• _Problem description_: Take the line containing "scale of the" and every line after it to the end of the data, and write them out exactly as they appear.
━━━ Records for the task ━━━
-- ==== Sys2Proof/Machine/WeirRun.lean ====
section
/-! DEFINITION. Meanings of the Weir family (R188–R216). -/

namespace Sys2Proof.Machine

/-- The coefficients of a field run in its FSTORE region, at +0 by channel and row: of each of the 512 channels, 0 where one takes
no part (R210; the order is DEDUCED, notes/assumptions/22). -/
def fstoreCoefs (w : WeirData) : List (Nat × Word) :=
  let base := fld w.cfg.fstore 6 0 * 0x2000000
  (List.range 512).flatMap (fun j => (List.range 8192).map (fun r => (base + (8192 * j + r) * 4, w.coefWord j r)))

/-- The words that a field run leaves in its FSTORE region: the coefficients, and row entries at +16 MiB by channel and pin (R210,
R213). -/
def fstoreWords (w : WeirData) : List (Nat × Word) :=
  let base := fld w.cfg.fstore 6 0 * 0x2000000
  fstoreCoefs w ++
    (List.range 512).flatMap (fun j => (List.range 4096).map (fun p => (base + 0x1000000 + (4096 * j + p) * 4, w.rowEntry j p)))

/-- What a frame that completes writes to Lakebed: in field mode the coefficients accumulate there with each averaged frame, in the
scale of the finished ones (R210, step 5 of R188). The spec names neither that scale nor the moment (DESIGN CHOICE,
notes/assumptions/89). -/
def Dev.fstoreFrame (d : Dev) (words : List ChipWords) (synced : Bool) : List (Nat × Word) :=
  match (d.weirFrame words synced).weir.run with
  | some w => if d.weir.rstate = 3 ∧ w.cfg.field ∧ synced then fstoreCoefs w else []
  | none => []

/-- The end of a frame, with FSTORE. -/
def State.weirFrame (s : State) (words : List ChipWords) (synced : Bool) : State :=
  if s.dev.alive then
    ({ s with mem := Memory.putWords (s.dev.fstoreFrame words synced) s.mem } : State).act (fun d => d.weirFrame words synced)
  else s

/-- What a commit writes to Lakebed. -/
def Dev.fstoreOut (d : Dev) : List (Nat × Word) :=
  match d.weir.run with
  | some w => if d.weir.rstate = 4 ∧ w.cfg.field then fstoreWords w else []
  | none => []

/-- Step 7 of R188, with FSTORE. -/
def State.weirCommit (s : State) : State :=
  if s.dev.alive then ({ s with mem := Memory.putWords s.dev.fstoreOut s.mem } : State).act Dev.weirCommit else s

def execWeirStart (p : Path) (s : State) : Host.Outcome State Fault Refusal := .next (s.write p 0xA080 1)

def execWeirAbort (p : Path) (s : State) : Host.Outcome State Fault Refusal := .next (s.write p 0xA080 2)

def execWeirDriveStart (s : State) : Host.Outcome State Fault Refusal := .next (s.live Dev.weirDrive)

def execWeirFrameEnd (words : List ChipWords) (synced : Bool) (s : State) : Host.Outcome State Fault Refusal :=
  .next (s.weirFrame words synced)

def execWeirDriveEnd (s : State) : Host.Outcome State Fault Refusal := .next (s.live Dev.weirDriveEnd)

def execWeirCommit (s : State) : Host.Outcome State Fault Refusal := .next s.weirCommit

end Sys2Proof.Machine
end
━━━
• _Task result_:
scale of the finished ones (R210, step 5 of R188). The spec names neither that scale nor the moment (DESIGN CHOICE,
notes/assumptions/89). -/
def Dev.fstoreFrame (d : Dev) (words : List ChipWords) (synced : Bool) : List (Nat × Word) :=
  match (d.weirFrame words synced).weir.run with
  | some w => if d.weir.rstate = 3 ∧ w.cfg.field ∧ synced then fstoreCoefs w else []
  | none => []

/-- The end of a frame, with FSTORE. -/
def State.weirFrame (s : State) (words : List ChipWords) (synced : Bool) : State :=
  if s.dev.alive then
    ({ s with mem := Memory.putWords (s.dev.fstoreFrame words synced) s.mem } : State).act (fun d => d.weirFrame words synced)
  else s

/-- What a commit writes to Lakebed. -/
def Dev.fstoreOut (d : Dev) : List (Nat × Word) :=
  match d.weir.run with
  | some w => if d.weir.rstate = 4 ∧ w.cfg.field then fstoreWords w else []
  | none => []

/-- Step 7 of R188, with FSTORE. -/
def State.weirCommit (s : State) : State :=
  if s.dev.alive then ({ s with mem := Memory.putWords s.dev.fstoreOut s.mem } : State).act Dev.weirCommit else s

def execWeirStart (p : Path) (s : State) : Host.Outcome State Fault Refusal := .next (s.write p 0xA080 1)

def execWeirAbort (p : Path) (s : State) : Host.Outcome State Fault Refusal := .next (s.write p 0xA080 2)

def execWeirDriveStart (s : State) : Host.Outcome State Fault Refusal := .next (s.live Dev.weirDrive)

def execWeirFrameEnd (words : List ChipWords) (synced : Bool) (s : State) : Host.Outcome State Fault Refusal :=
  .next (s.weirFrame words synced)

def execWeirDriveEnd (s : State) : Host.Outcome State Fault Refusal := .next (s.live Dev.weirDriveEnd)

def execWeirCommit (s : State) : Host.Outcome State Fault Refusal := .next s.weirCommit

end Sys2Proof.Machine
end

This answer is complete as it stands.